Data shown

-- ==== Sys2Proof/Machine/HostQueue.lean ====
section
/-! DEFINITION. Execution of the command at the head of the command queue (R191, R192): when a command may execute, the
order of its judgements, the payload sizes each code allows (R207), its completion, and the account runs that other
events may come within (R120, R122). A host command's row carries its
operands in that frame; a row whose command does not stand at the head of the queue, or may not execute now, changes
nothing (log entry 2). -/

namespace Sys2Proof.Machine

/-- What a command's rule gives: the status and data of its reply, and the state it leaves. -/
abbrev Handled := Status × List Byte × State

/-- A reply of a status alone that changes nothing. -/
def refuse (status : Status) (s : State) : Handled := (status, [], s)

/-- A reply OK without data, and the state the command leaves. -/
def done (s : State) : Handled := (.ok, [], s)

/-- A reply OK with data. -/
def report (data : List Byte) (s : State) : Handled := (.ok, data, s)

/-- The payload sizes a command code allows (R207). -/
def sizeAllowed (type : Byte) (size : Nat) : Bool :=
  match type.toNat with
  | 0x01 => size = 0 | 0x02 => size = 4 | 0x03 => size = 0 | 0x04 => size = 13
  | 0x05 => size = 2 | 0x06 => size = 2 | 0x07 => size = 1 | 0x08 => size = 0
  | 0x09 => size = 1 | 0x0A => size = 1 | 0x0B => size = 1 | 0x0C => size = 1
  | 0x0D => size = 14 || size = 17
  | 0x0E => size = 3 | 0x0F => size = 2 | 0x10 => size = 15 | 0x11 => size = 1 | 0x12 => size = 2
  | 0x13 => size = 13 | 0x14 => size = 11 | 0x15 => size = 11
  | 0x16 => size = 12 || size = 4
  | 0x17 => decide (15 ≤ size) && decide (size ≤ 99) && decide ((size - 15) % 12 = 0)
  | 0x18 => size = 4 | 0x19 => size = 3 | 0x1A => size = 6 | 0x1B => size = 2 | 0x1C => size = 2
  | 0x1D => size = 2
  | 0x1E => size = 0 || size = 1
  | 0x1F => size = 6 | 0x20 => size = 1 | 0x21 => size = 6 | 0x22 => size = 3 | 0x23 => size = 1
  | 0x24 => size = 11 | 0x25 => size = 1 | 0x26 => size = 0
  | _ => false

/-- The commands that touch accounts or bindings: BIND-CARD to CLOSE-PERIOD (R110). -/
def touchesTables (type : Byte) : Bool := decide (0x13 ≤ type.toNat) && decide (type.toNat ≤ 0x1D)

/-- The status that refuses a command frame before its own rule: its size, then the tables it needs (R192, steps 2 and
3). -/
def refusedBefore (f : Frame) (s : State) : Option Status :=
  if sizeAllowed f.type f.payload.length = false then some .badParameter
  else if touchesTables f.type = true ∧ s.tablesReady = false then some .notReady
  else none

/-- A command frame is judged: its size, then the tables it needs, then its own rule (R192, steps 2 to 4). -/
def judge (rule : List Byte → State → Handled) (f : Frame) (s : State) : Handled :=
  match refusedBefore f s with
  | some status => refuse status s
  | none => rule f.payload s

/-- A command completes: its reply joins the tail of the reply list, and its frame leaves the queue (R192). -/
def complete (type tag : Byte) (h : Handled) : State :=
  h.2.2.modHost (fun x => { x with
    queue := x.queue.tail
    replies := x.replies ++ [{ type := type, tag := tag, status := h.1, data := h.2.1 }]
    run := none })

/-- The interface may execute a command: no command is executing, the reply list holds fewer than 4 replies (R192), and
no RESET has been executed (R195). -/
def State.mayExecute (s : State) : Bool :=
  s.host.run.isNone && decide (s.host.resetPhase = .none) && decide (s.host.replies.length < 4)

/-- The frame at the head of the queue, when it may execute now. -/
def State.headCommand (s : State) : Option Frame := if s.mayExecute then s.host.queue.head? else none

/-- The frame at the head of the queue is executed by a rule, when it may execute and is this row's command. -/
def runCommand (mine : Frame → Bool) (rule : List Byte → State → Handled) (s : State) : State :=
  match s.headCommand with
  | none => s
  | some f => if mine f then complete (f.type + 0x80#8) f.tag (judge rule f s) else s

/-- The frame's command code is `code`. -/
def ofCode (code : Nat) (f : Frame) : Bool := decide (f.type.toNat = code)

/-! ## Account runs (R120, R122) -/

/-- The frame at the head of the queue with the run it is to go on from: the run that other events have come within, or
a run not begun where a command may execute (R192). -/
def State.headRun (s : State) : Option (Frame × Run) :=
  match s.host.run with
  | none => s.headCommand.map (fun f => (f, {}))
  | some r => s.host.queue.head?.map (fun f => (f, r))

/-- How an account run goes on: to its reply, or to a point within it where other events are taken (R192). -/
inductive RunStep where
  | ended (h : Handled)
  | paused (r : Run) (s : State)
  deriving DecidableEq, Repr

/-- A run command's frame goes on: it completes with its reply, or stays at the head of the queue with its run. -/
def RunStep.settle (f : Frame) : RunStep → State
  | .ended h => complete (f.type + 0x80#8) f.tag h
  | .paused r s => s.modHost (fun h => { h with run := some r })

/-- A run command's frame is judged, and its rule takes its run on (R192, steps 2 to 4). -/
def judgeRun (rule : Run → List Byte → State → RunStep) (f : Frame) (r : Run) (s : State) : RunStep :=
  match refusedBefore f s with
  | some status => .ended (refuse status s)
  | none => rule r f.payload s

/-- The frame at the head of the queue is executed by the rule of a run, begun or gone on with, when it is this row's
command. -/
def runAccounts (code : Nat) (rule : Run → List Byte → State → RunStep) (s : State) : State :=
  match s.headRun with
  | none => s
  | some (f, r) => if ofCode code f then (judgeRun rule f r s).settle f else s

/-- The part of a run that a step takes: so many of what is left, or all of it (log entry 17). -/
def portion {α : Type} (pause : Option Nat) (left : List α) : List α :=
  match pause with
  | none => left
  | some k => left.take k

/-! ## Forms and operands -/

/-- The form, as a number from 0, of a command of several forms that a payload selects: the target of TARIFF-QUERY, the
form of BINDING-QUERY, the size of AUTH-FETCH, the action of AUDIT-CONTROL (R207). None where its size and selector
select no form. -/
def formOf (code : Nat) (p : List Byte) : Option Nat :=
  match code, p.length with
  | 0x0F, 2 => if fieldAt p 0 1 < 4 then some (fieldAt p 0 1) else none
  | 0x16, 12 => if fieldAt p 0 1 = 0 then some 0 else none
  | 0x16, 4 => if fieldAt p 0 1 = 1 then some 1 else none
  | 0x1E, 0 => some 0
  | 0x1E, 1 => some 1
  | 0x22, 3 => if fieldAt p 2 1 < 3 then some (fieldAt p 2 1) else none
  | _, _ => none

/-- The frame's command code is `code` and its payload selects the form `form`. A payload that selects no form is
answered BAD_PARAMETER under every form's row (log entry 14). -/
def ofForm (code form : Nat) (f : Frame) : Bool :=
  ofCode code f && (decide (formOf code f.payload = some form) || decide (formOf code f.payload = none))

/-- A command that names a station in the byte at an offset; a number above 15 is answered BAD_PARAMETER. -/
def onStation (p : List Byte) (off : Nat) (s : State) (k : StationId → Handled) : Handled :=
  match stationOf (fieldAt p off 1) with
  | none => refuse .badParameter s
  | some n => k n

/-- A command that names an account in the field at offset 0; an index above 2,047 is answered BAD_PARAMETER. -/
def onAccount (p : List Byte) (s : State) (k : AccountId → Handled) : Handled :=
  match accountOf (fieldAt p 0 2) with
  | none => refuse .badParameter s
  | some i => k i

/-- The stations of a mask, in station order. -/
def stationsOf (m : Mask) : List StationId := (List.finRange 16).filter (inMask m)

end Sys2Proof.Machine
end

Problem to solve
Each record above is to be restated word for word.

Exercise response
-- ==== Sys2Proof/Machine/HostQueue.lean ====
section
/-! DEFINITION. Execution of the command at the head of the command queue (R191, R192): when a command may execute, the
order of its judgements, the payload sizes each code allows (R207), its completion, and the account runs that other
events may come within (R120, R122). A host command's row carries its
operands in that frame; a row whose command does not stand at the head of the queue, or may not execute now, changes
nothing (log entry 2). -/

namespace Sys2Proof.Machine

/-- What a command's rule gives: the status and data of its reply, and the state it leaves. -/
abbrev Handled := Status × List Byte × State

/-- A reply of a status alone that changes nothing. -/
def refuse (status : Status) (s : State) : Handled := (status, [], s)

/-- A reply OK without data, and the state the command leaves. -/
def done (s : State) : Handled := (.ok, [], s)

/-- A reply OK with data. -/
def report (data : List Byte) (s : State) : Handled := (.ok, data, s)

/-- The payload sizes a command code allows (R207). -/
def sizeAllowed (type : Byte) (size : Nat) : Bool :=
  match type.toNat with
  | 0x01 => size = 0 | 0x02 => size = 4 | 0x03 => size = 0 | 0x04 => size = 13
  | 0x05 => size = 2 | 0x06 => size = 2 | 0x07 => size = 1 | 0x08 => size = 0
  | 0x09 => size = 1 | 0x0A => size = 1 | 0x0B => size = 1 | 0x0C => size = 1
  | 0x0D => size = 14 || size = 17
  | 0x0E => size = 3 | 0x0F => size = 2 | 0x10 => size = 15 | 0x11 => size = 1 | 0x12 => size = 2
  | 0x13 => size = 13 | 0x14 => size = 11 | 0x15 => size = 11
  | 0x16 => size = 12 || size = 4
  | 0x17 => decide (15 ≤ size) && decide (size ≤ 99) && decide ((size - 15) % 12 = 0)
  | 0x18 => size = 4 | 0x19 => size = 3 | 0x1A => size = 6 | 0x1B => size = 2 | 0x1C => size = 2
  | 0x1D => size = 2
  | 0x1E => size = 0 || size = 1
  | 0x1F => size = 6 | 0x20 => size = 1 | 0x21 => size = 6 | 0x22 => size = 3 | 0x23 => size = 1
  | 0x24 => size = 11 | 0x25 => size = 1 | 0x26 => size = 0
  | _ => false

/-- The commands that touch accounts or bindings: BIND-CARD to CLOSE-PERIOD (R110). -/
def touchesTables (type : Byte) : Bool := decide (0x13 ≤ type.toNat) && decide (type.toNat ≤ 0x1D)

/-- The status that refuses a command frame before its own rule: its size, then the tables it needs (R192, steps 2 and
3). -/
def refusedBefore (f : Frame) (s : State) : Option Status :=
  if sizeAllowed f.type f.payload.length = false then some .badParameter
  else if touchesTables f.type = true ∧ s.tablesReady = false then some .notReady
  else none

/-- A command frame is judged: its size, then the tables it needs, then its own rule (R192, steps 2 to 4). -/
def judge (rule : List Byte → State → Handled) (f : Frame) (s : State) : Handled :=
  match refusedBefore f s with
  | some status => refuse status s
  | none => rule f.payload s

/-- A command completes: its reply joins the tail of the reply list, and its frame leaves the queue (R192). -/
def complete (type tag : Byte) (h : Handled) : State :=
  h.2.2.modHost (fun x => { x with
    queue := x.queue.tail
    replies := x.replies ++ [{ type := type, tag := tag, status := h.1, data := h.2.1 }]
    run := none })

/-- The interface may execute a command: no command is executing, the reply list holds fewer than 4 replies (R192), and
no RESET has been executed (R195). -/
def State.mayExecute (s : State) : Bool :=
  s.host.run.isNone && decide (s.host.resetPhase = .none) && decide (s.host.replies.length < 4)

/-- The frame at the head of the queue, when it may execute now. -/
def State.headCommand (s : State) : Option Frame := if s.mayExecute then s.host.queue.head? else none

/-- The frame at the head of the queue is executed by a rule, when it may execute and is this row's command. -/
def runCommand (mine : Frame → Bool) (rule : List Byte → State → Handled) (s : State) : State :=
  match s.headCommand with
  | none => s
  | some f => if mine f then complete (f.type + 0x80#8) f.tag (judge rule f s) else s

/-- The frame's command code is `code`. -/
def ofCode (code : Nat) (f : Frame) : Bool := decide (f.type.toNat = code)

/-! ## Account runs (R120, R122) -/

/-- The frame at the head of the queue with the run it is to go on from: the run that other events have come within, or
a run not begun where a command may execute (R192). -/
def State.headRun (s : State) : Option (Frame × Run) :=
  match s.host.run with
  | none => s.headCommand.map (fun f => (f, {}))
  | some r => s.host.queue.head?.map (fun f => (f, r))

/-- How an account run goes on: to its reply, or to a point within it where other events are taken (R192). -/
inductive RunStep where
  | ended (h : Handled)
  | paused (r : Run) (s : State)
  deriving DecidableEq, Repr

/-- A run command's frame goes on: it completes with its reply, or stays at the head of the queue with its run. -/
def RunStep.settle (f : Frame) : RunStep → State
  | .ended h => complete (f.type + 0x80#8) f.tag h
  | .paused r s => s.modHost (fun h => { h with run := some r })

/-- A run command's frame is judged, and its rule takes its run on (R192, steps 2 to 4). -/
def judgeRun (rule : Run → List Byte → State → RunStep) (f : Frame) (r : Run) (s : State) : RunStep :=
  match refusedBefore f s with
  | some status => .ended (refuse status s)
  | none => rule r f.payload s

/-- The frame at the head of the queue is executed by the rule of a run, begun or gone on with, when it is this row's
command. -/
def runAccounts (code : Nat) (rule : Run → List Byte → State → RunStep) (s : State) : State :=
  match s.headRun with
  | none => s
  | some (f, r) => if ofCode code f then (judgeRun rule f r s).settle f else s

/-- The part of a run that a step takes: so many of what is left, or all of it (log entry 17). -/
def portion {α : Type} (pause : Option Nat) (left : List α) : List α :=
  match pause with
  | none => left
  | some k => left.take k

/-! ## Forms and operands -/

/-- The form, as a number from 0, of a command of several forms that a payload selects: the target of TARIFF-QUERY, the
form of BINDING-QUERY, the size of AUTH-FETCH, the action of AUDIT-CONTROL (R207). None where its size and selector
select no form. -/
def formOf (code : Nat) (p : List Byte) : Option Nat :=
  match code, p.length with
  | 0x0F, 2 => if fieldAt p 0 1 < 4 then some (fieldAt p 0 1) else none
  | 0x16, 12 => if fieldAt p 0 1 = 0 then some 0 else none
  | 0x16, 4 => if fieldAt p 0 1 = 1 then some 1 else none
  | 0x1E, 0 => some 0
  | 0x1E, 1 => some 1
  | 0x22, 3 => if fieldAt p 2 1 < 3 then some (fieldAt p 2 1) else none
  | _, _ => none

/-- The frame's command code is `code` and its payload selects the form `form`. A payload that selects no form is
answered BAD_PARAMETER under every form's row (log entry 14). -/
def ofForm (code form : Nat) (f : Frame) : Bool :=
  ofCode code f && (decide (formOf code f.payload = some form) || decide (formOf code f.payload = none))

/-- A command that names a station in the byte at an offset; a number above 15 is answered BAD_PARAMETER. -/
def onStation (p : List Byte) (off : Nat) (s : State) (k : StationId → Handled) : Handled :=
  match stationOf (fieldAt p off 1) with
  | none => refuse .badParameter s
  | some n => k n

/-- A command that names an account in the field at offset 0; an index above 2,047 is answered BAD_PARAMETER. -/
def onAccount (p : List Byte) (s : State) (k : AccountId → Handled) : Handled :=
  match accountOf (fieldAt p 0 2) with
  | none => refuse .badParameter s
  | some i => k i

/-- The stations of a mask, in station order. -/
def stationsOf (m : Mask) : List StationId := (List.finRange 16).filter (inMask m)

end Sys2Proof.Machine
end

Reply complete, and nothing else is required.